EXERCISE.
Although the data below holds other lines too, output only those from the line with "after false d ∧ carried" up to and including the line with "(∀ e, 0x3F0000000", exactly as they appear.

MATERIALS PROVIDED.

-- ==== Sys2Proof/Machine/Core.lean ====
section
/-! DEFINITION. The machine as the host runs it. -/

def Sys2Proof.core : Host.Core := { State := Sys2Proof.Machine.State, Fault := Sys2Proof.Machine.Fault, Refusal := Sys2Proof.Machine.Refusal, step := Sys2Proof.Machine.step, reset := Sys2Proof.Machine.State.reset }
end

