/-- Register accesses: a write with a byte enable clear is dropped and counted; a place that holds no register reads 0 and takes nothing, or under KZ5
decode is refused, counted and recorded; the low word of a 64-bit register latches the high one for its next read; an indirect access reaches the
register that XA names and moves XA on, a room's over the network, and one whose way is cut or that no target answers is counted; a counter-clear clears the counters that it names; the JTAG memory
port gives stored bytes, a free value for an uncorrectable one, and writes unsealed ones only, where debug is open. -/
def Obligations.RegistersAreReadAndWritten : Prop :=
  ∀ (s : State) (q : Requester),
    let h := s.dev.hub
    let x := s.dev.req q
    let othersStand (d : Dev) : Prop := ∀ y, reqKey y ≠ reqKey q → d.req y = s.dev.req y
    (∀ (addr : BitVec 26) (v : Word) (be : BitVec 4), let at_ := s.dev.locate q (addr.toNat / 4 * 4)
      let src : BitVec 5 := match q with | .fn _ => 0 | .core c => BitVec.ofNat 5 (c.toNat + 1)
      let recorded (write : Bool) (d : Dev) : Prop :=
        d.hub = { h with cnt := bumpAt h.cnt 1, dAddr := BitVec.ofNat 32 (addr.toNat / 4 * 4), dValid := true, dWrite := write, dView := s.dev.viewOf q,
                         dSrc := src }
      (be ≠ 0xF → Completes (.registerWrite q addr v be) s [.hub] fun d => d.hub = { h with cnt := bumpAt h.cnt 0 }) ∧
      (at_ = .absent → Completes (.registerWrite q addr v 0xF) s [] (fun d => d = s.dev) ∧
        Completes (.counterClear q addr v) s [] (fun d => d = s.dev) ∧ Completes (.latchedRead q addr) s [.out] fun d => Sent s.dev d (.read q 0)) ∧
      (at_ = .refused → Completes (.registerWrite q addr v 0xF) s [.hub] (recorded true) ∧ Completes (.counterClear q addr v) s [.hub] (recorded true) ∧
        Completes (.latchedRead q addr) s [.out, .hub] fun d => Sent s.dev d (.readAbort q) ∧ recorded false d) ∧
      (∀ b off, at_ = .reg b off → b ≠ 0x8 → b ≠ 0xB → ¬ (b = 4 ∧ 0x10 ≤ off ∧ off < 0x20) → b ≠ 0xF →
        let tag := b * 2 ^ 20 + off
        let live (o : Nat) : Word := (s.dev.readBlock q b o).getD 0
        let high : Bool := decide (4 ≤ off) && isLow b (off - 4)
        (isLow b off = true → Completes (.latchedRead q addr) s [.out, .hub] fun d =>
          Sent s.dev d (.read q (live off)) ∧ d.req q = { x with rdTag := some tag, rdVal := live (off + 4) } ∧ othersStand d) ∧
        (isLow b off = false → high = true → x.rdTag = some (tag - 4) → Completes (.latchedRead q addr) s [.out, .hub] fun d =>
          Sent s.dev d (.read q x.rdVal) ∧ d.req q = { x with rdTag := none, rdVal := 0 } ∧ othersStand d) ∧
        (isLow b off = false → (high = false ∨ x.rdTag ≠ some (tag - 4)) → Completes (.latchedRead q addr) s [.out] fun d =>
          Sent s.dev d (.read q (live off))) ∧
        (isHeldLow b off = true → Completes (.registerWrite q addr v 0xF) s [.hub] fun d =>
          d.req q = { x with wrTag := some tag, wrVal := v } ∧ othersStand d))) ∧
    (s.dev.isPf q = true → s.dev.power.cold = false → s.dev.onlyBlock = none →
      let clears (old new : Tbl Cnt) (v : Word) (n : Nat) : Prop :=
        ∀ i, Tbl.get ({} : Cnt) new i = if i < n ∧ v.getLsbD i = true then {} else Tbl.get {} old i
      ∀ v : Word,
        Completes (.registerWrite q 0x8 v 0xF) s [.hub] (fun d => d.hub = { h with decode := v.getLsbD 0 }) ∧
        Completes (.registerWrite q 0x100 v 0xF) s [.hub] (fun d => d.hub = { h with arbSel := v.setWidth 16 }) ∧
        Completes (.registerWrite q 0xB00000 v 0xF) s [.hub] (fun d =>
          (d.req q).pair false = { x.pair false with xa := (v.setWidth 16).setWidth 32 } ∧ othersStand d) ∧
        Completes (.registerWrite q 0x1100018 v 0xF) s (Instr.parts (.registerWrite q 0x1100018 v 0xF)) (fun d => d.power.roomOff = v.getLsbD 0) ∧
        Completes (.counterClear q 0x5C v) s [.hub] (fun d => d.hub = { h with cnt := d.hub.cnt } ∧ clears h.cnt d.hub.cnt v 3) ∧
        Completes (.counterClear q 0x100020 v) s [.rings] (fun d =>
          d.rings = { s.dev.rings with cnt := d.rings.cnt } ∧ clears s.dev.rings.cnt d.rings.cnt v 4)) ∧
    (∀ (i : Fin 8) (v : Word) (k : BitVec 9), s.dev.isPf q = false → s.dev.power.cold = false → s.dev.onlyBlock = none → s.dev.vfPair q i = some k →
      Completes (.registerWrite q (BitVec.ofNat 26 (0x1000 * i)) v 0xF) s [.rings] fun d =>
        d.rings = { s.dev.rings with pairs := Tbl.set {} s.dev.rings.pairs k.toNat { s.dev.ring k with sqPi := v.setWidth 16 } }) ∧
    (∀ lane : Bool,
      let p := x.pair lane
      let a := p.xa.toNat % 65536
      let unit := a / 256
      let r : RoomId := BitVec.ofNat 8 unit
      let after (err : Bool) (d : Dev) : Prop :=
        (d.req q).pair lane = { p with xa := p.xa.extractLsb' 16 16 ++ (p.xa.setWidth 16 + p.stride.setWidth 16), err } ∧ othersStand d
      (s.dev.xdAllowed q lane = false → Completes (.xdRead q lane) s [.out] (fun d => Sent s.dev d (.read q 0)) ∧
        ∀ v, Completes (.xdWrite q lane v) s [] (fun d => d = s.dev) ∧ ∀ w, Completes (.xdTimeout q lane w) s [] fun d => d = s.dev) ∧
      let lost : Output := if h.decode = true then .readAbort q else .read q 0xFFFFFFFF
      let reaches : Prop := lane = true ∨ s.dev.roomCut r = false
      let carried (write : Bool) (v : Word) (d : Dev) : Prop :=
        d.net = if lane = true then s.dev.net else
          (s.dev.net.carry (.hub 7) (.room r) (reqFlits .req (.hub 7) (.room r) (if write then 1 else 0) a (if write then v.toNat else 0))).carry (.room r)
            (.hub 7) (reqFlits .rsp (.room r) (.hub 7) 0 a (if write then 0 else v.toNat))
      let reads (v : Word) (Q : Dev → Prop) : Prop := Completes (.xdRead q lane) s [.out, .net, .hub] fun d =>
        after false d ∧ Sent s.dev d (.read q v) ∧ carried false v d ∧ Q d
      (s.dev.xdAllowed q lane = true → ¬ reaches →
        Completes (.xdRead q lane) s [.out, .hub] (fun d => after true d ∧ d.hub.cnt = bumpAt h.cnt 2 ∧ Sent s.dev d lost) ∧
        ∀ v, Completes (.xdWrite q lane v) s [.hub] fun d => after true d ∧ d.hub.cnt = bumpAt h.cnt 2) ∧
      (s.dev.xdAllowed q lane = true →
        ((lane = true ∨ a % 256 % 0x48 ≠ 8 ∧ a % 256 % 0x48 ≠ 0xC) → reaches → reads (if lane = true then s.dev.readLaneReg unit (a % 256)
            else if s.dev.roomVisible q r = true then s.dev.readRoomReg r (a % 256) else 0) fun _ => True) ∧
        (lane = false → reaches → a % 256 % 0x48 = 8 → s.dev.roomVisible q r = true → reads (s.dev.readRoomReg r 8) fun d =>
          (d.req q).rdTag = some (2 ^ 32 + unit * 256 + 8) ∧ (d.req q).rdVal = s.dev.readRoomReg r 0xC) ∧
        (lane = false → reaches → a % 256 % 0x48 = 0xC → x.rdTag = some (2 ^ 32 + unit * 256 + 8) → reads x.rdVal fun d => (d.req q).rdTag = none) ∧
        (∀ v : Word, lane = false → reaches → s.dev.roomVisible q r = true → s.dev.roomDisabled r = false → a % 256 % 0x48 = 0x40 →
          Completes (.xdWrite q lane v) s [.rooms, .net, .hub] fun d =>
            let rm := s.dev.room r
            after false d ∧ carried true v d ∧ OtherRooms r s.dev d ∧
            d.room r = { rm with cnt := (d.room r).cnt, mwrPeak := if v.getLsbD 8 = true then 0 else rm.mwrPeak } ∧
            ∀ i, Tbl.get ({} : Cnt) (d.room r).cnt i = if i < 8 ∧ v.getLsbD i = true then {} else Tbl.get {} rm.cnt i) ∧
        Completes (.xdTimeout q lane true) s [.hub] (fun d => after true d ∧ d.hub.cnt = bumpAt h.cnt 2) ∧
        Completes (.xdTimeout q lane false) s [.out, .hub] (fun d => after true d ∧ d.hub.cnt = bumpAt h.cnt 2 ∧ Sent s.dev d lost))) ∧
    (∀ a : BitVec 34,
      (s.dev.debugLocked (some 0) = false →
        (∀ e, 0x3F0000000 ≤ a.toNat → Completes (.jtagMemoryPortAccess a (.read e)) s [.out] fun d => Sent s.dev d (.jtag 0)) ∧
        (a.toNat < 0x3F0000000 → (∀ w ∈ s.dev.cellar.unread, w / 16 ≠ a.toNat / 128) → Completes (.jtagMemoryPortAccess a (.read {})) s [.out] fun d =>
          Sent s.dev d (.jtag (Memory.read s.dev.cellar.mem a.toNat))) ∧
        (∀ e : LineEcc, a.toNat < 0x3F0000000 →
          (e.uncorrectable = true ∧ a.toNat / 8 = 16 * (a.toNat / 128) + e.word.toNat ∨ a.toNat / 8 ∈ s.dev.cellar.unread) →
          Completes (.jtagMemoryPortAccess a (.read e)) s (Instr.parts (.jtagMemoryPortAccess a (.read e))) fun d =>
            ∃ n, Sent s.dev d (.jtag ((Config.ueLine n).setWidth 8))) ∧
        ∀ b : Byte,
          (a.toNat < 0x380000000 → s.dev.cellar.rawOk (a.toNat / 128) = true → Completes (.jtagMemoryPortAccess a (.write b)) s [.cellar] fun d =>
            d.cellar = { s.dev.cellar with mem := d.cellar.mem } ∧
            ∀ y, Memory.read d.cellar.mem y = if y = a.toNat then b else Memory.read s.dev.cellar.mem y) ∧
          ((0x380000000 ≤ a.toNat ∨ s.dev.cellar.rawOk (a.toNat / 128) = false) → Completes (.jtagMemoryPortAccess a (.write b)) s [.out] fun d =>
            Sent s.dev d .jtagError)) ∧
      (s.dev.debugLocked (some 0) = true → (s.dev.strong.life = .deployed ∨ s.dev.strong.life = .returned) → s.dev.strong.dbg.refused ≠ 2 →
        ∀ w, Completes (.jtagMemoryPortAccess a w) s [.out, .events, .strong] fun d =>
          Sent s.dev d .jtagError ∧ Raised s.dev d 642 ∧
          d.strong = { s.dev.strong with dbg := { s.dev.strong.dbg with refused := s.dev.strong.dbg.refused + 1 } }))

EXERCISE SOLUTION.
            after false d ∧ carried true v d ∧ OtherRooms r s.dev d ∧
            d.room r = { rm with cnt := (d.room r).cnt, mwrPeak := if v.getLsbD 8 = true then 0 else rm.mwrPeak } ∧
            ∀ i, Tbl.get ({} : Cnt) (d.room r).cnt i = if i < 8 ∧ v.getLsbD i = true then {} else Tbl.get {} rm.cnt i) ∧
        Completes (.xdTimeout q lane true) s [.hub] (fun d => after true d ∧ d.hub.cnt = bumpAt h.cnt 2) ∧
        Completes (.xdTimeout q lane false) s [.out, .hub] (fun d => after true d ∧ d.hub.cnt = bumpAt h.cnt 2 ∧ Sent s.dev d lost))) ∧
    (∀ a : BitVec 34,
      (s.dev.debugLocked (some 0) = false →
        (∀ e, 0x3F0000000 ≤ a.toNat → Completes (.jtagMemoryPortAccess a (.read e)) s [.out] fun d => Sent s.dev d (.jtag 0)) ∧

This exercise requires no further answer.